Reputation: 5117
I have a function for getting an proper url: example.com to http://example.com, www.example.org to https://example.org etc.
function startsWith($haystack, $needle) {
return !strncmp($haystack, $needle, strlen($needle));
}
function properUrl($url) {
$urls = array();
if (startsWith($url, "https://") || startsWith($url, "http://")) {
$urls[] = $url;
} else if (startsWith($url, "www.")) {
$url = substr($url, 4);
$urls[] = "http://$url";
$urls[] = "http://www.$url";
$urls[] = "https://$url";
$urls[] = "https://www.$url";
} else {
$urls[] = "http://$url";
$urls[] = "http://www.$url";
$urls[] = "https://$url";
$urls[] = "https://www.$url";
}
foreach ($urls as $u) {
if (@file_get_contents($u)) {
$url = $u;
break;
}
}
return $url;
}
What is a quicker algorithm instead of file_get_contents. I've want to get a proper url, no reading an whole page. thanks.
Upvotes: 0
Views: 105
Reputation: 4529
Use php's parse_url()
http://php.net/manual/en/function.parse-url.php
Example:
<?php
$url = '//www.example.com/path?googleguy=googley';
// Prior to 5.4.7 this would show the path as "//www.example.com/path"
var_dump(parse_url($url));
?>
will give you:
array(3) {
["host"]=>
string(15) "www.example.com"
["path"]=>
string(5) "/path"
["query"]=>
string(17) "googleguy=googley"
}
while:
<?php
$url = 'http://username:password@hostname/path?arg=value#anchor';
print_r(parse_url($url));
echo parse_url($url, PHP_URL_PATH);
?>
will give you:
Array
(
[scheme] => http
[host] => hostname
[user] => username
[pass] => password
[path] => /path
[query] => arg=value
[fragment] => anchor
)
As you can see it is quite easy to just check the array's indexes for the values you require and build the rest of your url from there. Saves alot of string compare stuff..

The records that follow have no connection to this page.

/-- RESTORE (R154, R398, R399): the TILE and PART blocks read their reset values, the stacks' state and ID word as
training left them (R183), gangs with a member there fall apart,
its tiles' finished entries are released, its HBM contents are lost, the partition is IN_SERVICE. -/
def restorePart (p : Nat) (s : State) : State :=
  let absent := absentTiles s p
  let kept := (List.range 4).flatMap (fun i =>
    [(Reg.hbmStatus p i, rd s (Reg.hbmStatus p i)), (Reg.hbmId p i, rd s (Reg.hbmId p i))])
  let gangs := ((List.range 512).filter (fun t => leaderOf s t != t && gangIn s p (leaderOf s t))).map (leaderOf s)
  let s := soloGangs (gangs.flatMap (membersOf s)) s
  let tags := (s.cpl.filter (fun kv => kv.2.st == .done && entryIn p kv.2)).map (·.1)
  let s := tags.foldl (fun s t => release t s) s
  let s := resetRegs (fun a => decide ((0x1000000 + 0x80000 * p ≤ a ∧ a < 0x1000000 + 0x80000 * (p + 1))
    ∨ (0x300000 + 0x100000 * p ≤ a ∧ a < 0x300000 + 0x100000 * (p + 1)))) s
  let s := kept.foldl (fun s w => wrReg w.1 w.2 s) s
  let s := absent.foldl (fun s t => setTileState t 6 s) s
  let s := { s with
    tiles := s.tiles.filter (fun kv => kv.1 / 128 != p),
    rma := { s.rma with parts := s.rma.parts.filter (fun q => !heldIn p q.2.acc) } }
  let s := zeroRange (p * 0x1800000000) ((p + 1) * 0x1800000000) s
  s |> wrF Reg.fenceStatus (16 * p + 15) (16 * p) 0

/-- ELAPSED of a reset that ends (R410). -/
def noteElapsed (p : Nat) (s : State) : State :=
  wrF Reg.resetStatus (16 * p + 11) (16 * p) (min 4095 ((now s - mget 0 s.flt.resetAt p) / 1600000)) s

/-- A phase of a partition reset failed (R398): the partition stays FENCED. -/
def failReset (p : Nat) (s : State) : State := s |> setPhase p 9 |> setFence p 2 |> noteElapsed p

/-- A phase of a partition reset ends and the next one begins (R398). -/
def phaseDone (p : Nat) (bad : List (Nat × Nat × Nat × Nat)) (rates : List Nat) (s : State) : State :=
  let ph := resetPhase s p
  if ph = 4 then
    (partDomains p).foldl (fun s d => if domainExists s d then domainCameOn true d s else s) s |> setPhase p 5
  else if ph = 5 then s |> selfTestPart p ((bad.filter (fun b => b.1 == p)).map (·.2)) |> setPhase p 6
  else if ph = 6 then s |> clearSram p |> setPhase p 7
  else if ph = 7 then s |> trainedPart p rates |> setPhase p 8
  else if ph = 8 then s |> restorePart p |> setPhase p 0 |> noteElapsed p
  else setPhase p 4 s

/-- PART_RESET_PHASE_END (R398). A stack that no rate trains fails the phase (R179). -/
def execPartResetPhaseEnd (p : Nat) (good : Bool) (bad : List (Nat × Nat × Nat × Nat)) (rates : List Nat) (s : State) :
    Host.Outcome State Fault Refusal :=
  ok (let ph := resetPhase s p
    if 4 ≤ p ∨ ph < 3 ∨ 8 < ph then s
    else if good && (ph != 7 || allTrained s rates) then phaseDone p bad rates s
    else if ph = 7 then s |> trainedPart p rates |> failReset p |> recordControl 16 true (some p) []
    else failReset p s)

/-- A partition reset is asked for (R396, R398, R406, R433). -/
def startReset (p : Nat) (s : State) : State :=
  let f := fenceState s p
  if f = 3 ∨ f = 4 ∨ s.flt.halted ∨ rdF s Reg.bringupStatus 19 16 < 9 ∨ resetPhase s p = 2 then s
  else
    let s := { s with flt := { s.flt with resetAt := mset 0 s.flt.resetAt p (now s) } }
    if f = 2 then enterHold p s
    else s |> startFence p 4 |> setPhase p 2

-- Device reset (R400) and power-on (R403)

/-- Registers that the always-on domain keeps over a device reset (R378, R400). -/
def alwaysOn (a : Nat) : Bool :=
  decide (a < 0x40000 ∨ (0x60000 ≤ a ∧ a < 0x70000) ∨ (0xD0000 ≤ a ∧ a < 0xE0000))

/-- Bring-up right after FUSE_LOAD (R400, R453). -/
def afterFuseLoad (s : State) : State :=
  wrReg Reg.bringupStatus (wd (2 ^ 16 + (if (validLicence s).isSome then 0 else 2) * 2 ^ 8 + 2 * 2 ^ 4 + 1)) s

/-- A device reset (R400, R433): the always-on domain keeps its blocks, the clock and the audit log; bring-up stands
after FUSE_LOAD; every partition is FENCED; all else takes its reset value. -/
def resetDevice (s : State) : State :=
  let s := endSession .pcie s
  let s := resetRegs (fun a => !alwaysOn a) s
  let s := (List.range 32).foldl (fun s n => wrF (Reg.portPitch n) 3 2 0 s) s
  let s := (List.range 4).foldl (fun s p => s |> wrF Reg.fenceStatus (16 * p + 15) (16 * p) 0x42 |> setPhase p 0) s
  let kept : Flt := { s.flt with
    halted := false, smdOn := false, fenceAt := [], resetTenants := [],
    present := s.flt.present.filter (fun x => x == 19 || x == 20 || x == 27) }
  let boot : Boot := { s.boot with
    routeWritten := false, jobFetch := false, dmaRun := false, ports := [], running := 0, stepFrom := 0, trainEnd := 0 }
  let pwr : Pwr := { lastRead := s.pwr.lastRead, lostRails := s.pwr.lostRails, faultRails := s.pwr.faultRails }
  { s with mem := [], ecc := [], tiles := [], banks := [], cpl := [], rma := {}, hbm := [], ports := [], net := {}, coll := {},
           cvu := [], host := {}, twin := {}, pwr := pwr, flt := kept, boot := boot }
    |> loadFuses |> afterFuseLoad

/-- A write of FAULT.RESET_CTRL (R398, R400, R407): DEVICE_RESET overrides the PART bits. -/
def resetCtrlWrite (who : Writer) (v : Word) (s : State) : Nat × State :=
  withRoleDo .operator who Reg.resetCtrl (fun s =>
    if bit v 63 then resetDevice s else (maskBits (fld v 3 0) 4).foldl (fun s p => startReset p s) s) s

/-- PART_RESET (R398). -/
def execPartReset (who : Writer) (v : Word) (s : State) : Host.Outcome State Fault Refusal :=
  ok (answered who Reg.resetCtrl (resetCtrlWrite who (setBit v 63 false) s))

/-- DEVICE_RESET (R400). -/
def execDeviceReset (who : Writer) (s : State) : Host.Outcome State Fault Refusal :=
  ok (answered who Reg.resetCtrl (resetCtrlWrite who (wd (2 ^ 63)) s))

/-- Registers whose contents lie in fuses or flash (R441, R443, R447): keys, SVN_MIN, the update lock, the slot states and
the boot slot. -/
def inFlash (a : Nat) : Bool := decide ((0x400 ≤ a ∧ a < 0xC00) ∨ a = Reg.svnMin ∨ a = Reg.fwLock)

/-- The slot states and the boot slot of FWUPD.STATUS; an update that ran leaves its slot EMPTY (R449, R457). -/
def flashStatus (s : State) : Word :=
  let w := rd s Reg.fwStatus
  let w := if fld w 2 0 = 1 ∨ fld w 2 0 = 2 then (if bit w 15 then setFld w 19 16 0 else setFld w 23 20 0) else w
  wd (fld w 23 15 * 2 ^ 15)
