-- ==== Sys2Proof/Machine/Ports.lean ====
section
/-! DEFINITION. Port states, training, retraining, rest, wake and qualification (R237–R248), the acknowledgement timer
(R230, R231), credit audits (R236), the receipt of frames (R223–R229). -/

namespace Sys2Proof.Machine

/-- Sets PORT.STATUS.STATE. -/
def setPortState (n v : Nat) (s : State) : State := wrF (Reg.portStatus n) 3 0 v s

/-- Sets bits of PORT.EVENT. -/
def portEvents (n mask : Nat) (s : State) : State := orReg (Reg.portEvent n) mask s

-- Training (R238–R240)

/-- A full train begins (R237, R238): an unlicensed port is held DISABLED, a port of no bond stays down (R4, R248,
R258). -/
def startTrain (n : Nat) (s : State) : State :=
  if licensedPorts s ≤ n then s |> setPortState n 0 |> wrF (Reg.portStatus n) 11 8 7
  else if bondOf s n = none ∨ rdB s (Reg.linkctl n) 4 then s
  else
    s |> setPortState n 2 |> emit (.train n)
      |> onPrt n (fun p => { p with since := now s, txOffUntil := none })

/-- Lanes that are usable: good in both directions (R239). -/
def usable (obs : TrainObs) : Nat :=
  maskOf ((List.range 8).filter (fun l => obs.rxLanes.getD l 1 == 0 && obs.txLanes.getD l 1 == 0))

/-- The width that the usable lanes give: 3 full, 1 lanes 0–3, 2 lanes 4–7, 0 none (R239). -/
def widthFor (lanes : Nat) (half : Bool) : Nat :=
  if lanes = 0xFF then 3
  else if !half then 0
  else if lanes % 16 = 15 then 1
  else if lanes / 16 = 15 then 2 else 0

/-- Lanes in use at a width (R250). -/
def lanesOf (w : Nat) : Nat := if w = 3 then 0xFF else if w = 1 then 0x0F else if w = 2 then 0xF0 else 0

/-- PORT.LANE_STATUS of a training: the classification of each direction, unused lanes shown as such (R239, R252). -/
def laneWord (w : Nat) (obs : TrainObs) : Word :=
  let code (l c : Nat) : Nat := if w ≠ 0 ∧ !(lanesOf w).testBit l ∧ c = 0 then 3 else c % 4
  wd (((List.range 8).map (fun l =>
    code l (obs.txLanes.getD l 1) * 2 ^ (4 * l + 32) + code l (obs.rxLanes.getD l 1) * 2 ^ (4 * l))).foldl (fun a b => a + b) 0)

/-- Half width is permitted when both ends permit it (R239). -/
def halfAllowed (s : State) (n : Nat) (obs : TrainObs) : Bool := rdB s (Reg.linkctl n) 3 && obs.nbAllowHalf

/-- Steps 2 and 3, and the locks of 1 and 4 (R238, R239): the width, or the reason for DOWN. -/
def trainWidth (s : State) (n : Nat) (obs : TrainObs) : Nat ⊕ Nat :=
  if 2 ≤ obs.laneMap then .inr 5
  else
    let w := widthFor (usable obs) (halfAllowed s n obs)
    if w = 0 then .inr 4 else if obs.locked then .inl w else .inr 8

/-- Step 3 reports this end's receive classification and its ALLOW_HALF to the neighbour (R239). -/
def reportLanes (n : Nat) (obs : TrainObs) (s : State) : State :=
  if 2 ≤ obs.laneMap then s else emit (.lanes n obs.rxLanes (rdB s (Reg.linkctl n) 3)) s

/-- What steps 1–3 leave in STATUS and LANE_STATUS (R250, R252). -/
def noteWidth (n w : Nat) (obs : TrainObs) (s : State) : State :=
  s |> wrF (Reg.portStatus n) 31 24 (lanesOf w) |> wrF (Reg.portStatus n) 23 16 obs.polarity
    |> wrB (Reg.portStatus n) 15 (obs.laneMap == 1) |> wrF (Reg.portStatus n) 13 12 w
    |> wrF (Reg.portStatus n) 11 8 0 |> wrReg (Reg.laneStatus n) (laneWord w obs)
    |> onPrt n (fun p => { p with nbAllowHalf := obs.nbAllowHalf })

/-- PORT.NEIGHBOUR of an identity (R240, R252). -/
def neighbourWord (obs : TrainObs) : Word := wd (2 ^ 63 + obs.nbPort % 32 * 2 ^ 16 + obs.nbDevice % 2 ^ 14)

/-- Whether the identity received is the one expected (R240). -/
def expected (s : State) (n : Nat) (obs : TrainObs) : Bool :=
  let e := rd s (Reg.neighbourExp n)
  !bit e 63 || (fld e 13 0 == obs.nbDevice % 2 ^ 14 && fld e 20 16 == obs.nbPort % 32)

/-- Step 5: the identities are exchanged, and the neighbour's is recorded (R240). -/
def noteNeighbour (n : Nat) (obs : TrainObs) (s : State) : State :=
  s |> emit (.identity n (ownDev s) n (maxDevices s)) |> wrReg (Reg.neighbour n) (neighbourWord obs)
    |> wrB (Reg.portStatus n) 14 (!sameCube (obs.nbDevice % 2 ^ 14) (ownDev s))

/-- A full train or a retrain brings the written allocation into force; a wake does not (R234). -/
def noteAlloc (n : Nat) (s : State) : State :=
  onPrt n (fun p => { p with alloc := (List.range 8).map (fun v => rdF s (Reg.creditAlloc n) (8 * v + 7) (8 * v)) }) s

/-- The free space of the ingress buffer per channel: the allocation minus the flits still held (R234). -/
def freeRoom (p : Port) : List Nat :=
  (List.range 8).map (fun v => 16 * nth p.alloc v - (p.rxq.filter (fun x => x.vc == v)).length)

/-- Step 6: 64 probe flits measure the delay (R38). Step 7: the credits that the neighbour advertises, and what this end
tells it (R234, R241). -/
def noteCredits (n : Nat) (obs : TrainObs) (s : State) : State :=
  let s := s |> emit (.probe n 64) |> wrReg (Reg.portDelay n) (wd obs.delay16) |> endStalls n
  let s := (List.range 8).foldl (fun s v =>
    wrReg (Reg.creditState n v) (wd (nth obs.nbFree v % 65536 * 65536 + nth obs.nbAlloc v % 65536)) s) s
  let fresh (p : Port) : Port :=
    { p with adv := (List.range 8).map (nth obs.nbAlloc), returned := List.replicate 8 0, received := List.replicate 8 0,
             owed := List.replicate 8 0, auditFrom := now s / 1024 }
  let s := onPrt n fresh s
  emit (.credits n (freeRoom (prt s n)) ((prt s n).alloc.map (fun a => 16 * a)) (prt s n).rxSeq) s

/-- A qualification begins: the port sends its test flits and counts those that it receives (R247). -/
def startQual (n : Nat) (s : State) : State :=
  s |> onPrt n (fun p => { p with hist := [], laneErr := [], testFlits := 0, testFails := 0, since := now s })
    |> emit (.test n 1953125000)
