-- ==== Sys2Proof/Machine/TwinCtl.lean ====
section
/-! DEFINITION. Twin mode as a pair runs it: pairing, beats, digests, the referee, promotion and demotion,
resynchronisation, reversion (R411–R424). -/

namespace Sys2Proof.Machine

-- Configuration and role (R411, R426)

/-- Whether the entries of a tenant stay in their queues because its pair has a conflict (R413). -/
def twinKeeps (s : State) (tenant : Nat) : Bool := isTwinned s tenant && s.twin.conflict

/-- What a unit forgets when its pair ends: the windows and the referee's counts are kept. -/
def freshPair (x : Twin) : Twin :=
  { windows := x.windows, refMisses := x.refMisses, refHeard := x.refHeard }

/-- Whether a write of TWIN.CTRL asks for a twinned tenant that the licence does not cover (R4, R411). -/
def twinOver (v : Word) (s : State) : Bool :=
  !twinOn s && bit v 63 && bit v 60 && (!twinLicensed s || !tenantOk s (fld v 55 48))

/-- A write of TWIN.CTRL (R411). -/
def twinCtrlWrite (who : Writer) (v : Word) (s : State) : Nat × State :=
  unlicensedIf .installer who (twinOver v) (withRole .installer who Reg.twinCtrl (fun s =>
    let mask := Reg.bits 63 60 + Reg.bits 55 32 + Reg.bits 29 16 + Reg.bits 13 0
    let v := v &&& wd mask
    let old := rd s Reg.twinCtrl
    if twinOn s then
      (if setBit v 63 true ≠ old then (false, twinRefuse s)
       else if bit v 63 then (true, s)
       else (true, s |> wrReg Reg.twinCtrl v |> setRoleTwin 0 |> wrB Reg.twinStatus 3 false |> onTwin freshPair))
    else if !bit v 63 then (true, wrReg Reg.twinCtrl v s)
    else if (bit v 60 && (!twinLicensed s || !tenantOk s (fld v 55 48))) || portsTo s (fld v 13 0) = [] then
      (false, twinRefuse s)
    else (true, s |> wrReg Reg.twinCtrl v |> setRoleTwin 1 |> onTwin freshPair))) s

/-- TWIN_CTRL_WRITE (R411). -/
def execTwinCtrlWrite (who : Writer) (v : Word) (s : State) : Host.Outcome State Fault Refusal :=
  ok (answered who Reg.twinCtrl (twinCtrlWrite who v s))

/-- A write of TWIN.BEAT_CTRL: values below 1 are stored as 1, a BEAT_ROUNDS above 1,024 as 1,024 (R425). -/
def beatCtrlWrite (who : Writer) (v : Word) (s : State) : Nat × State :=
  withRoleDo .installer who Reg.beatCtrl
    (wrReg Reg.beatCtrl (wd (max 1 (fld v 35 32) * 2 ^ 32 + min 1024 (max 1 (fld v 15 0))))) s

-- VC7 packets of the pair (R269, R419, R420, R423)

/-- Sends a management packet toward a device, re-originated at every hop (R269): W0 [63:50] names the device it is
for (notes/assumptions/31.md). -/
def sendToward (d op : Nat) (payload : List Byte) (s : State) : State :=
  match (match portsTo s d with | n :: _ => bondOf s n | [] => egressBond s (injectEpoch s) d) with
  | none => s
  | some b =>
    let p : Packet := { dst := rdF s (Reg.neighbour ((bondPorts s b).headD 0)) 13 0, src := ownDev s, vc := 7,
                        epoch := injectEpoch s, opcode := op, len4 := payload.length / 4, payload := payload }
    onBnd b (fun x => { x with queue := x.queue ++ [(32, p)] }) s

/-- Payload of a beat (notes/assumptions/31.md). -/
def beatBytes (d : Nat) (b : TwinBeat) : List Byte :=
  leBytes 8 (d % 2 ^ 14 * 2 ^ 50 + b.src % 2 ^ 14 * 2 ^ 36 + (if b.preferred then 2 ^ 35 else 0) + b.role % 8 * 2 ^ 32
    + b.digest.toNat) ++ leBytes 8 b.round

/-- The beat that a payload spells. -/
def bytesBeat (bs : List Byte) : TwinBeat :=
  let w := leWord (bs.take 8)
  { src := fld w 49 36, role := fld w 34 32, preferred := bit w 35, round := leNat ((bs.drop 8).take 8),
    digest := BitVec.ofNat 32 (fld w 31 0) }
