-- ==== Sys2Proof/Machine/LocalMem.lean ====
section
/-! DEFINITION. Loads, stores and atomics of a tile on its own SRAM (R79, R147–R149). -/

namespace Sys2Proof.Machine

/-- The tile offset of a memory instruction: A + OFF (R79). -/
def memOff (s : State) (t : Nat) (x : MArgs) : Nat := (gv s t x.a + x.off.signExtend 64).toNat

/-- Bytes of an access: 1, 2, 4 or 8 (R79). -/
def memSize (x : MArgs) : Nat := 2 ^ x.size.toNat

/-- A value of `n` bytes in a register: zero-extended, or sign-extended when SX = 1 (R79). -/
def extend (sx : Bool) (n v : Nat) : Word :=
  if sx then BitVec.ofInt 64 (signedOf (8 * n) v) else wd (v % 2 ^ (8 * n))

/-- A store that is aligned, in its bank and permitted goes on; else its fault (R79). -/
def memAccess (t port off n align : Nat) (body : State → State) (s : State) : State :=
  if off % align ≠ 0 then tileFault t 5 s else withLocal t port [(off, n)] true false body s

/-- LD (R79). -/
def execLd (t : Nat) (x : MArgs) (s : State) : Host.Outcome State Fault Refusal :=
  ok (issue t x.pn x.pg (decide (x.rsv ≠ 0 ∨ x.sel = 3)) [x.a.toNat] (fun s =>
    let off := memOff s t x
    if off % memSize x ≠ 0 then tileFault t 5 s
    else withLoad t 4 off (memSize x) (fun bs s => putG t x.d (extend x.sx (memSize x) (leNat bs)) s) s) s)

/-- ST (R79): the low bytes of D, through the view that SEL names. -/
def execSt (t : Nat) (x : MArgs) (s : State) : Host.Outcome State Fault Refusal :=
  ok (issue t x.pn x.pg (decide (x.rsv ≠ 0 ∨ x.sel = 3)) [x.a.toNat, x.d.toNat] (fun s =>
    memAccess t 4 (memOff s t x) (memSize x) (memSize x) (fun s =>
      s |> localStore t x.sel.toNat (memOff s t x) (leBytes (memSize x) (gv s t x.d).toNat) |> advance t) s) s)

/-- An atomic of a tile (R79, R149): the bank's old value goes to D; its result is stored through the view that SEL
names (R28). -/
def localAtomic (t : Nat) (x : MArgs) (op n : Nat) (compare : Word) (s : State) : State :=
  let off := memOff s t x
  if off % n ≠ 0 then tileFault t 5 s
  else
    withLocal t 4 [(off, n)] true true (fun s =>
      if poisonedIn s (sramAddr t off) n ≠ [] then
        s |> noteBankErrors t off n (tileOcc s t off true stPoisoned) |> tileFault t 9
      else
        let r := ownBytes t off n s
        let old := leNat r.1
        let new := atomicResult op n old (gv s t x.d).toNat compare.toNat
        r.2 |> localStore t x.sel.toNat off (leBytes n new) |> putG t x.d (extend x.sx n old)) s

/-- ATM.ADD (R79, R149): ATYPE selects int32, int64 or FP32. -/
def execAtmAdd (t : Nat) (x : MArgs) (s : State) : Host.Outcome State Fault Refusal :=
  ok (issue t x.pn x.pg (decide (x.rsv ≠ 0 ∨ x.sel = 3 ∨ x.atype = 3)) [x.a.toNat, x.d.toNat]
    (localAtomic t x (0x10 + x.atype.toNat) (if x.atype = 1 then 8 else 4) 0) s)

/-- ATM.SWP (R79, R149). -/
def execAtmSwp (t : Nat) (x : MArgs) (s : State) : Host.Outcome State Fault Refusal :=
  ok (issue t x.pn x.pg (decide (x.rsv ≠ 0 ∨ x.sel = 3 ∨ x.size.toNat < 2)) [x.a.toNat, x.d.toNat]
    (localAtomic t x 0x13 (memSize x) 0) s)

/-- ATM.CAS (R79, R149): the compare value is B. -/
def execAtmCas (t : Nat) (x : MArgs) (s : State) : Host.Outcome State Fault Refusal :=
  ok (issue t x.pn x.pg (decide (x.rsv ≠ 0 ∨ x.sel = 3 ∨ x.size.toNat < 2)) [x.a.toNat, x.d.toNat, x.b.toNat]
    (fun s => localAtomic t x 0x14 (memSize x) (gv s t x.b) s) s)

/-- VLD (R79): 512 bytes into a vector register. A load reads the same through every view (R28). -/
def execVld (t : Nat) (x : MArgs) (s : State) : Host.Outcome State Fault Refusal :=
  ok (issue t x.pn x.pg (decide (x.rsv ≠ 0 ∨ x.sel = 3)) [x.a.toNat] (fun s =>
    let off := memOff s t x
    if off % 64 ≠ 0 then tileFault t 5 s
    else withLoad t 3 off 512 (fun bs s =>
      s |> onTl t (setV x.d.toNat (BitVec.ofNat 4096 (leNat bs))) |> advance t) s) s)

/-- VST (R79): 512 bytes from a vector register, through the view that SEL names. -/
def execVst (t : Nat) (x : MArgs) (s : State) : Host.Outcome State Fault Refusal :=
  ok (issue t x.pn x.pg (decide (x.rsv ≠ 0 ∨ x.sel = 3)) [x.a.toNat] (fun s =>
    memAccess t 3 (memOff s t x) 512 64 (fun s =>
      s |> localStore t x.sel.toNat (memOff s t x) (leBytes 512 (vreg (tl s t) x.d.toNat).toNat) |> advance t) s) s)

end Sys2Proof.Machine
end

To check if the url exists, you should just check for the headers instead of getting the entire file (which is slow). Php's get_headers()
will do that for you:
$file = 'http://www.domain.com/somefile.jpg';
$file_headers = @get_headers($file);
if($file_headers[0] == 'HTTP/1.1 404 Not Found') {
$exists = false;
} else {
$exists = true;
}
Good luck!
Upvotes: 1